# New Zealand Spring Riding



## Phedder (Sep 13, 2014)

On the way down from Ohau, didn't take any pictures up there because it was overcast and icy as shit, which all cleared once lifts shut.









Treble Cone








With my crazy Swedish skier friend, riding with him helped push my skills to the next level, he hauls ass. 








Off the back








Friendly Kea on top of TC








*Kea's









Remarkables, didn't take many pics because the spring riding was too good! We put most of those tracks in that afternoon hah. 










Looking across Lake Tekapo to where I lived for the season, with clouds rolling over the mountains.









Aaaaaaaaaand that's probably all, dislocated my shoulder yesterday and the last field I could get to closes on the 11th of October. Haven't seen the physio yet and would like an MRI, best case scenario I may do 1 more day on the 8th or so just so I can say the injury didn't end my season. Gutting as I have now until then to be able to ride every day, guess I'll be hiking instead.


----------



## Phedder (Sep 13, 2014)

And perfect timing, my work mate just uploaded this pic from the Baumann Glacier. I work for a Helicopter company over summer, we can get dropped off here around 4pm, sunlight until 9ish, up again at 5am, and picked up around 9.30am again. So my season isn't totally over, just delayed...


----------



## Manicmouse (Apr 7, 2014)

Thanks for sharing the photos. The core shot sucks!!
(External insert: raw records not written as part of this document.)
-- ==== Sys2Proof/Laws/Push.lean ====
section
/-! SUPPORT. The units inside PUSH: for each, once, everything it can do (R237, R163, R226, R251, R253, R245), and
that none of them writes what INIT fixed. -/

namespace Sys2Proof.Machine

/-- What INIT fixed and no PUSH writes (R65), with the ports a unit leaves alone. -/
structure SameBuild (s t : State) : Prop where
  status : t.status = s.status
  cfgCause : t.cfgCause = s.cfgCause
  cfg : t.cfg = s.cfg
  ref : t.ref = s.ref
  mf : t.mf = s.mf
  dmf : t.dmf = s.dmf
  der : t.der = s.der
  hresets : t.hresets = s.hresets
  inputs : t.inputs = s.inputs
  resp : t.resp = s.resp

theorem sameBuild_refl (s : State) : SameBuild s s := ⟨rfl, rfl, rfl, rfl, rfl, rfl, rfl, rfl, rfl, rfl⟩

theorem sameBuild_trans {s t u : State} (h : SameBuild s t) (k : SameBuild t u) : SameBuild s u :=
  ⟨k.1.trans h.1, k.2.trans h.2, k.3.trans h.3, k.4.trans h.4, k.5.trans h.5, k.6.trans h.6, k.7.trans h.7,
    k.8.trans h.8, k.9.trans h.9, k.10.trans h.10⟩

/-! ### The squelch (R237) -/

/-- The five outcomes of `squelch_update` (R237 to R240). -/
theorem squelchUpdate_cases (s : State) :
    (s.agcLvl.toNat < cfgSqThresh s.cfg ∧ s.sq.closed = true ∧ squelchUpdate s = s) ∨
    (s.agcLvl.toNat < cfgSqThresh s.cfg ∧ s.sq.closed = false ∧
      cfgSqTimeout s.cfg ≤ (sqCount s.sq.cnt).toNat ∧
      squelchUpdate s = acqReset { s with sq := ⟨sqCount s.sq.cnt, true⟩ }) ∨
    (s.agcLvl.toNat < cfgSqThresh s.cfg ∧ s.sq.closed = false ∧
      (sqCount s.sq.cnt).toNat < cfgSqTimeout s.cfg ∧
      squelchUpdate s = { s with sq := ⟨sqCount s.sq.cnt, false⟩ }) ∨
    (cfgSqThresh s.cfg < s.agcLvl.toNat ∧ squelchUpdate s = { s with sq := ⟨0, false⟩ }) ∨
    (s.agcLvl.toNat = cfgSqThresh s.cfg ∧ squelchUpdate s = { s with sq := ⟨0, s.sq.closed⟩ }) := by
  unfold squelchUpdate sqBelow
  split
  · rename_i h
    split
    · rename_i hc
      exact .inl ⟨h, hc, rfl⟩
    · rename_i hc
      have hc : s.sq.closed = false := by simpa using hc
      split
      · exact .inr (.inl ⟨h, hc, by assumption, rfl⟩)
      · exact .inr (.inr (.inl ⟨h, hc, by omega, by rw [hc]⟩))
  · split
    · exact .inr (.inr (.inr (.inl ⟨by assumption, rfl⟩)))
    · exact .inr (.inr (.inr (.inr ⟨by omega, rfl⟩)))

/-- While the squelch stays open the update writes the squelch registers only. -/
theorem squelchUpdate_open {s : State} (h : (squelchUpdate s).sq.closed = false) :
    ∃ q, squelchUpdate s = { s with sq := q } ∧ q.closed = false := by
  obtain ⟨-, c, e⟩ | ⟨-, -, -, e⟩ | ⟨-, -, -, e⟩ | ⟨-, e⟩ | ⟨-, e⟩ := squelchUpdate_cases s
  · rw [e, c] at h; cases h
  · rw [e] at h; cases h
  · exact ⟨_, e, rfl⟩
  · exact ⟨_, e, rfl⟩
  · rw [e] at h; exact ⟨_, e, h⟩

theorem sqCount_toNat (c : BitVec 32) : (sqCount c).toNat = min (c.toNat + 1) (2 ^ 32 - 1) := by
  simp only [sqCount, BitVec.toNat_ofNat]; omega

/-- The samples that leave the squelch open, and the count each leaves (R237 to R239). -/
theorem squelchUpdate_openCount {s : State} (h : cfgSqThresh s.cfg < s.agcLvl.toNat ∨ s.sq.closed = false ∧
    (s.agcLvl.toNat = cfgSqThresh s.cfg ∨ s.agcLvl.toNat < cfgSqThresh s.cfg ∧
      min (s.sq.cnt.toNat + 1) (2 ^ 32 - 1) < cfgSqTimeout s.cfg)) :
    ∃ q : Squelch, squelchUpdate s = { s with sq := q } ∧ q.closed = false ∧ q.cnt.toNat =
      if s.agcLvl.toNat < cfgSqThresh s.cfg then min (s.sq.cnt.toNat + 1) (2 ^ 32 - 1) else 0 := by
  have hs := squelchUpdate_cases s
  rw [sqCount_toNat] at hs
  obtain ⟨a, b, e⟩ | ⟨a, b, c, e⟩ | ⟨a, b, c, e⟩ | ⟨a, e⟩ | ⟨a, e⟩ := hs
  · rw [b] at h; simp at h; omega
  · omega
  · exact ⟨_, e, rfl, by rw [if_pos a]; exact sqCount_toNat _⟩
  · exact ⟨_, e, rfl, by rw [if_neg (by omega)]; rfl⟩
  · exact ⟨_, e, by rcases h with h | h; omega; exact h.1, by rw [if_neg (by omega)]; rfl⟩

theorem squelchUpdate_build (s : State) : SameBuild s (squelchUpdate s) := by
  obtain ⟨-, -, h⟩ | ⟨-, -, -, h⟩ | ⟨-, -, -, h⟩ | ⟨-, h⟩ | ⟨-, h⟩ := squelchUpdate_cases s <;> rw [h] <;>
    exact ⟨rfl, rfl, rfl, rfl, rfl, rfl, rfl, rfl, rfl, rfl⟩

/-! ### The detector (R163, R167) -/

/-- The outcomes of the peak search (R163 to R165): wait, capture a first candidate, replace it, declare, go on. -/
theorem peakSearch_cases (m : Metric) (s : State) :
    (s.det.mode = .seek ∧ passes s.cfg m = false ∧ peakSearch m s = (s, false)) ∨
    (s.det.mode = .seek ∧ passes s.cfg m = true ∧
      peakSearch m s = ({ s with det := { capture m s.det with mode := .findPeak } }, false)) ∨
    (s.det.mode = .findPeak ∧ passes s.cfg m = true ∧ s.det.candRho2.toNat < m.rho2 ∧
      peakSearch m s = ({ s with det := capture m (ageStep m s.det) }, false)) ∨
    (s.det.mode = .findPeak ∧ ¬(passes s.cfg m = true ∧ s.det.candRho2.toNat < m.rho2) ∧
      cfgDebounce s.cfg ≤ (s.det.age + 1).toNat ∧
      peakSearch m s = (declareDet { s with det := ageStep m s.det }, true)) ∨
    (s.det.mode = .findPeak ∧ ¬(passes s.cfg m = true ∧ s.det.candRho2.toNat < m.rho2) ∧
      (s.det.age + 1).toNat < cfgDebounce s.cfg ∧ peakSearch m s = ({ s with det := ageStep m s.det }, false)) := by
  unfold peakSearch
  cases hm : s.det.mode with
  | seek =>
    simp only
    cases hp : passes s.cfg m with
    | true => exact .inr (.inl ⟨by simp, rfl, by simp⟩)
    | false => exact .inl ⟨by simp, rfl, by simp⟩
  | findPeak =>
    simp only
    split
    · rename_i h
      simp only [Bool.and_eq_true, decide_eq_true_eq] at h
      exact .inr (.inr (.inl ⟨by simp, h.1, h.2, rfl⟩))
    · rename_i h
      simp only [Bool.and_eq_true, decide_eq_true_eq] at h
      split
      · rename_i hd
        exact .inr (.inr (.inr (.inl ⟨by simp, h, hd, rfl⟩)))
      · rename_i hd
        exact .inr (.inr (.inr (.inr ⟨by simp, h, not_le.1 hd, rfl⟩)))

theorem peakSearch_build (m : Metric) (s : State) : SameBuild s (peakSearch m s).1 := by
  obtain ⟨-, -, h⟩ | ⟨-, -, h⟩ | ⟨-, -, -, h⟩ | ⟨-, -, -, h⟩ | ⟨-, -, -, h⟩ := peakSearch_cases m s <;> rw [h] <;>
    exact ⟨rfl, rfl, rfl, rfl, rfl, rfl, rfl, rfl, rfl, rfl⟩

/-- The peak search writes the detector registers and, when it declares, the estimate; nothing else. -/
theorem peakSearch_frame (m : Metric) (s : State) :
    ∃ d e, (peakSearch m s).1 = { s with det := d, est := e } := by
  obtain ⟨-, -, h⟩ | ⟨-, -, h⟩ | ⟨-, -, -, h⟩ | ⟨-, -, -, h⟩ | ⟨-, -, -, h⟩ := peakSearch_cases m s <;> rw [h]
  all_goals exact ⟨_, _, rfl⟩

/-- The detector step writes WIN, the detector registers and the estimate; nothing else (R150). -/
theorem detectorStep_frame (P : Params) (x : Smp) (s : State) :
    ∃ d e, (detectorStep P x s).1 =
      { s with win := memWrite Smp.zero s.win s.det.wptr.toNat x, det := d, est := e } := by
  unfold detectorStep
  obtain ⟨d, e, h⟩ := peakSearch_frame (measure P (winPush x s)) (winPush x s)
  simp only [h]
  exact ⟨_, _, rfl⟩

theorem detectorStep_build (P : Params) (x : Smp) (s : State) : SameBuild s (detectorStep P x s).1 := by
  obtain ⟨d, e, h⟩ := detectorStep_frame P x s
  rw [h]
  exact ⟨rfl, rfl, rfl, rfl, rfl, rfl, rfl, rfl, rfl, rfl⟩

/-! ### The timing unit (R226) -/

/-- The two outcomes of `str_step` (R226). -/
theorem strStep_cases (P : Params) (z : Dat) (s : State) :
    (0 < s.str.timer.toInt ∧ strStep P z s = (timerTick (dlPush z s), none)) ∨
    (s.str.timer.toInt ≤ 0 ∧
      strStep P z s = (timerTick (strobe P (dlPush z s)).1, some (strobe P (dlPush z s)).2)) := by
  unfold strStep
  simp only [dlPush_str]
  split
  · exact .inr ⟨by assumption, rfl⟩
  · exact .inl ⟨by omega, rfl⟩

/-- The timing step writes DL and the timing registers; nothing else (R215). -/
theorem strStep_frame (P : Params) (z : Dat) (s : State) :
    ∃ t, (strStep P z s).1 = { s with dl := (dlPush z s).dl, str := t } := by
  obtain ⟨-, h⟩ | ⟨-, h⟩ := strStep_cases P z s <;> rw [h] <;> exact ⟨_, rfl⟩

theorem strStep_build (P : Params) (z : Dat) (s : State) : SameBuild s (strStep P z s).1 := by
  obtain ⟨t, h⟩ := strStep_frame P z s
  rw [h]
  exact ⟨rfl, rfl, rfl, rfl, rfl, rfl, rfl, rfl, rfl, rfl⟩

/-! ### Header and payload completion (R253, R262) -/

/-- The outcomes of `header_complete` (R253 to R260), in the order of its tests (R331). -/
theorem headerComplete_cases (P : Params) (s : State) :
    (headerValid P s = false ∧ headerComplete P s = (endFrame .headerFailed false false false (withHeader P s), true)) ∨
    (headerValid P s = true ∧ supported P (parsed P s) = false ∧
      headerComplete P s =
        (endFrame .unsupported false false false (flagUnsup (setHdr (parsed P s) (withHeader P s))), true)) ∨
    (headerValid P s = true ∧ supported P (parsed P s) = true ∧ growthFails P (sizeFrame P (parsed P s)) = true ∧
      headerComplete P s = (endFrame .growthFailed true false false
        (flagGrowth (setHdr (sizeFrame P (parsed P s)) (withHeader P s))), true)) ∨
    (headerValid P s = true ∧ supported P (parsed P s) = true ∧ growthFails P (sizeFrame P (parsed P s)) = false ∧
      (sizeFrame P (parsed P s)).nsym = 0 ∧ headerComplete P s =
        (payloadComplete P (openPayload (grow (setHdr (sizeFrame P (parsed P s)) (withHeader P s)))), true)) ∨
    (headerValid P s = true ∧ supported P (parsed P s) = true ∧ growthFails P (sizeFrame P (parsed P s)) = false ∧
      (sizeFrame P (parsed P s)).nsym ≠ 0 ∧ headerComplete P s =
        (openPayload (grow (setHdr (sizeFrame P (parsed P s)) (withHeader P s))), false)) := by
  unfold headerComplete startPayload
  cases headerValid P s
  · exact .inl ⟨rfl, by simp⟩
  · cases supported P (parsed P s)
    · exact .inr (.inl ⟨rfl, rfl, by simp⟩)
    · cases growthFails P (sizeFrame P (parsed P s))
      · by_cases hn : (sizeFrame P (parsed P s)).nsym = 0
        · exact .inr (.inr (.inr (.inl ⟨rfl, rfl, rfl, hn, by simp [hn]⟩)))
        · exact .inr (.inr (.inr (.inr ⟨rfl, rfl, rfl, hn, by simpa using hn⟩)))
      · exact .inr (.inr (.inl ⟨rfl, rfl, rfl, by simp⟩))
I'll add 4 photos from yesterday on Turoa. Bluebird day, no wind. Hard pack softened by about 1pm.

Empty mountain on a springtime Thursday 









A few more people appear









Did a couple of off-piste runs on the glacier, best runs of the day. Snow soft enough to carve some nice lines at speed.


















... and that was the end of my pathetically short season.

Turoa early bird passes on sale already for 2016. $445! Days passes were $95 this year.


----------